As those who’ve read my blog before will know, I’m a supporter of gay marriage. In a secular society, it is no argument to say that God forbids or disapproves of gay relationships, even if He does, which I very much doubt. France has long celebrated and jealously guarded its secular constitution. All marriages in France are secular, and the church has no part to play in the legal process of marrying. For sure couples can, and often do, rush smartly from the mairie to the church, car horns blaring, to have their secular marriage blessed by the curé.

So in France there isn’t the problem that’s created in England by the fact of the established church, with its priests as authorized as secular registrars to perform the legals at a marriage. I’ve argued here before that if we could have a fully secularised version of marriage, then the arguments of the church in particular, and Christians in general, that gay marriage is an oxymoron, would fall away.

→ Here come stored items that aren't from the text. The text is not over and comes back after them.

-- ==== Sys2Proof/Laws/KeepsMoves.lean ====
section
/-! SUPPORT. The dispatch of commands, moves, streams, BARs, cores, routine stores and party wall leave `Keeps` true. -/

set_option maxRecDepth 4000

namespace Sys2Proof.Machine

open State

/-! Commands -/

@[simp] theorem State.affOf_keeps (s : State) (r : Nat) (c : RoomCmd) (s0 : State) (hK : Keeps s0 s) :
    Keeps s0 (State.affOf s r c).2 := by
  unfold State.affOf
  simp (maxDischargeDepth := 100) +contextual [hK]

@[simp] theorem State.takeBreak_keeps (s : State) (r : Nat) (c : RoomCmd) (s0 : State) (hK : Keeps s0 s) :
    Keeps s0 (State.takeBreak s r c) := by
  unfold State.takeBreak
  simp (maxDischargeDepth := 100) +contextual [hK]

@[simp] theorem State.countDispatch_keeps (s : State) (r : Nat) (c : RoomCmd) (s0 : State) (hK : Keeps s0 s) :
    Keeps s0 (State.countDispatch s r c) := by
  unfold State.countDispatch
  simp (maxDischargeDepth := 100) +contextual [hK]

@[simp] theorem State.flueDispatch_keeps (s : State) (r : Nat) (seq : Nat) (s0 : State) (hK : Keeps s0 s) :
    Keeps s0 (State.flueDispatch s r seq) := by
  unfold State.flueDispatch
  try dsimp only
  (repeat' split) <;> simp (maxDischargeDepth := 100) +contextual [hK]

@[simp] theorem State.placeTask_keeps (s : State) (c : RoomCmd) (e : Nat) (n : Nat) (s0 : State) (hK : Keeps s0 s) :
    Keeps s0 (State.placeTask s c e n) := by
  unfold State.placeTask
  simp (maxDischargeDepth := 100) +contextual [hK]

@[simp] theorem State.shapeOf_keeps (s : State) (r : Nat) (c : RoomCmd) (s0 : State) (hK : Keeps s0 s) :
    Keeps s0 (State.shapeOf s r c).2 := by
  unfold State.shapeOf
  simp (maxDischargeDepth := 100) +contextual [hK]

@[simp] theorem State.doDispatch_keeps (s : State) (r : Nat) (c : RoomCmd) (en : Option (Nat × Nat)) (s0 : State) (hK : Keeps s0 s) :
    Keeps s0 (State.doDispatch s r c en) := by
  unfold State.doDispatch
  try dsimp only
  (repeat' split) <;> simp (maxDischargeDepth := 100) +contextual [hK]

@[simp] theorem State.dispatchReady_keeps (s : State) (r : Nat) (c : RoomCmd) (s0 : State) (hK : Keeps s0 s) :
    Keeps s0 (State.dispatchReady s r c) := by
  unfold State.dispatchReady
  try dsimp only
  (repeat' split) <;> simp (maxDischargeDepth := 100) +contextual [hK]

@[simp] theorem State.fwCopy_keeps (s : State) (r : Nat) (s0 : State) (hK : Keeps s0 s) :
    Keeps s0 (State.fwCopy s r) := by
  unfold State.fwCopy
  dsimp only
  (repeat' split) <;> simp (maxDischargeDepth := 100) +contextual [hK]

@[simp] theorem State.resume_keeps (s : State) (r : Nat) (s0 : State) (hK : Keeps s0 s) :
    Keeps s0 (State.resume s r) := by
  unfold State.resume
  try dsimp only
  (repeat' split) <;> simp (maxDischargeDepth := 100) +contextual [hK]

/-! Moves -/

@[simp] theorem State.putSpace_keeps (s : State) (r : Nat) (e : Nat) (ctx : Nat) (space : Nat) (b : Nat) (w : Nat) (v : Nat)
    (s0 : State) (hK : Keeps s0 s) :
    Keeps s0 (State.putSpace s r e ctx space b w v) := by
  unfold State.putSpace
  simp (maxDischargeDepth := 100) +contextual [hK]

@[simp] theorem State.spoilBits_keeps (s : State) (r : Nat) (ctx : Nat) (b : Nat) (n : Nat) (s0 : State) (hK : Keeps s0 s) :
    Keeps s0 (State.spoilBits s r ctx b n) := by
  unfold State.spoilBits
  try dsimp only
  (repeat' split) <;> simp (maxDischargeDepth := 100) +contextual [hK]

@[simp] theorem State.spoilBlocks_keeps (s : State) (r : Nat) (ctx : Nat) (l : List Block) (s0 : State) (hK : Keeps s0 s) :
    Keeps s0 (State.spoilBlocks s r ctx l) := by
  unfold State.spoilBlocks
  try dsimp only
  (repeat' split) <;> simp (maxDischargeDepth := 100) +contextual [hK]

@[simp] theorem State.spoilVa_keeps (s : State) (r : Nat) (ctx : Nat) (va : Nat) (n : Nat) (s0 : State) (hK : Keeps s0 s) :
    Keeps s0 (State.spoilVa s r ctx va n) := by
  unfold State.spoilVa
  try dsimp only
  refine keeps_foldl _ _ _ (by simp (maxDischargeDepth := 100) +contextual [hK]) ?_
  intro t a ht
  (repeat' split) <;> simp (maxDischargeDepth := 100) +contextual [ht]

@[simp] theorem State.readOrPark_keeps (s : State) (r : Nat) (ctx : Nat) (va : Nat) (n : Nat) (s0 : State) (hK : Keeps s0 s) :
    Keeps s0 (State.readOrPark s r ctx va n).2 := by
  unfold State.readOrPark
  try dsimp only
  refine keeps_foldl2 _ _ _ (by simp (maxDischargeDepth := 100) +contextual [hK]) ?_
  intro t a ht
  (repeat' split) <;> simp (maxDischargeDepth := 100) +contextual [ht]

@[simp] theorem State.addStream_keeps (s : State) (c : RoomCmd) (e : Nat) (isWrite : Bool) (bs : List Block) (ashlar : Bool) (err : Option FaultInfo)
    (s0 : State) (hK : Keeps s0 s) :
    Keeps s0 (State.addStream s c e isWrite bs ashlar err) := by
  unfold State.addStream
  simp (maxDischargeDepth := 100) +contextual [hK]

@[simp] theorem State.parkOn_keeps (s : State) (r : Nat) (c : RoomCmd) (e : Nat) (va : Nat) (s0 : State) (hK : Keeps s0 s) :
    Keeps s0 (State.parkOn s r c e va) := by
  unfold State.parkOn
  simp (maxDischargeDepth := 100) +contextual [hK]

@[simp] theorem State.startMove_keeps (s : State) (r : Nat) (c : RoomCmd) (e : Nat) (isWrite : Bool) (bs : List Block) (ashlar : Bool) (err : Option FaultInfo)
    (s0 : State) (hK : Keeps s0 s) :
    Keeps s0 (State.startMove s r c e isWrite bs ashlar err) := by
  unfold State.startMove
  try dsimp only
  (repeat' split) <;> simp (maxDischargeDepth := 100) +contextual [hK]

@[simp] theorem State.moveNothing_keeps (s : State) (r : Nat) (c : RoomCmd) (s0 : State) (hK : Keeps s0 s) :
    Keeps s0 (State.moveNothing s r c) := by
  unfold State.moveNothing
  simp (maxDischargeDepth := 100) +contextual [hK]

@[simp] theorem State.partBytes_keeps (s : State) (r : Nat) (c : RoomCmd) (e : Nat) (t : Tensor) (i : MvInst) (o : Nat) (n : Nat)
    (s0 : State) (hK : Keeps s0 s) :
    Keeps s0 (State.partBytes s r c e t i o n).2 := by
  unfold State.partBytes
  try dsimp only
  (repeat' split) <;> simp (maxDischargeDepth := 100) +contextual [hK]

@[simp] theorem State.readBox_keeps (s : State) (r : Nat) (c : RoomCmd) (e : Nat) (t : Tensor) (i : MvInst) (s0 : State) (hK : Keeps s0 s) :
    Keeps s0 (State.readBox s r c e t i).2 := by
  unfold State.readBox
  try dsimp only
  (repeat' split) <;> simp (maxDischargeDepth := 100) +contextual [hK]

@[simp] theorem State.readInst_keeps (s : State) (r : Nat) (c : RoomCmd) (e : Nat) (acc : MvRead) (i : MvInst) (s0 : State) (hK : Keeps s0 s) :
    Keeps s0 (State.readInst s r c e acc i).2 := by
  unfold State.readInst
  try dsimp only
  (repeat' split) <;> simp (maxDischargeDepth := 100) +contextual [hK]

@[simp] theorem State.readMoves_keeps (s : State) (r : Nat) (c : RoomCmd) (e : Nat) (l : List MvInst) (s0 : State) (hK : Keeps s0 s) :
    Keeps s0 (State.readMoves s r c e l).2 := by
  unfold State.readMoves
  simp (maxDischargeDepth := 100) +contextual [hK]

@[simp] theorem State.mvIllegal_keeps (s : State) (r : Nat) (c : RoomCmd) (e : Nat) (m : MvRead) (l : List MvInst) (s0 : State) (hK : Keeps s0 s) :
    Keeps s0 (State.mvIllegal s r c e m l) := by
  unfold State.mvIllegal
  simp (maxDischargeDepth := 100) +contextual [hK]

@[simp] theorem State.mvRun_keeps (s : State) (r : Nat) (c : RoomCmd) (e : Nat) (m : MvRead) (l : List MvInst) (s0 : State) (hK : Keeps s0 s) :
    Keeps s0 (State.mvRun s r c e m l) := by
  unfold State.mvRun
  simp (maxDischargeDepth := 100) +contextual [hK]

@[simp] theorem State.moveWork_keeps (s : State) (r : Nat) (c : RoomCmd) (e : Nat) (s0 : State) (hK : Keeps s0 s) :
    Keeps s0 (State.moveWork s r c e) := by
  unfold State.moveWork
  try dsimp only
  (repeat' split) <;> simp (maxDischargeDepth := 100) +contextual [hK]

@[simp] theorem State.notePoison_keeps (s : State) (n : Nat) (s0 : State) (hK : Keeps s0 s) :
    Keeps s0 (State.notePoison s n) := by
  unfold State.notePoison
  simp (maxDischargeDepth := 100) +contextual [hK]

@[simp] theorem State.readIdx_keeps (s : State) (r : Nat) (c : RoomCmd) (s0 : State) (hK : Keeps s0 s) :
    Keeps s0 (State.readIdx s r c).2 := by
  unfold State.readIdx
  try dsimp only
  refine keeps_foldl2 _ _ _ (by simp (maxDischargeDepth := 100) +contextual [hK]) ?_
  intro t a ht
  (repeat' split) <;> simp (maxDischargeDepth := 100) +contextual [ht]

@[simp] theorem State.putGrout_keeps (s : State) (r : Nat) (e : Nat) (ctx : Nat) (space : Nat) (l : List Piece) (s0 : State) (hK : Keeps s0 s) :
    Keeps s0 (State.putGrout s r e ctx space l) := by
  unfold State.putGrout
  try dsimp only
  refine keeps_foldl _ _ _ (by simp (maxDischargeDepth := 100) +contextual [hK]) ?_
  intro t a ht
  (repeat' split) <;> simp (maxDischargeDepth := 100) +contextual [ht]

In effect, I’ve been arguing that the position in Britain should be the same as that which already pertains in France. I believed that this clear separation between the secular and the sacred would make gay marriage an uncontroversial issue. Well, I’ve rarely been so wrong. The opponents of gay marriage in France have been involved in violent protest (albeit violence that has been disowned by moderate opponents) and if anything emotions run higher there than here.

No, it’s not gay relationships that are really at issue: it’s all about children. And I fear this is a much more thorny question. It’s easy to dismiss the opponents of the legal recognition of gay relationships as simply homophobic. Many of them are sincerely of the view that God’s disapproval is the basic issue, and that active gay relationships are sinful and that’s all there is to it. Regardless of their sincerity, this fundamentally religious objection to gay marriage is illegitimate in a society where only a small minority are actively religious. Even as a person of faith myself, I can see that this argument is irrefutable.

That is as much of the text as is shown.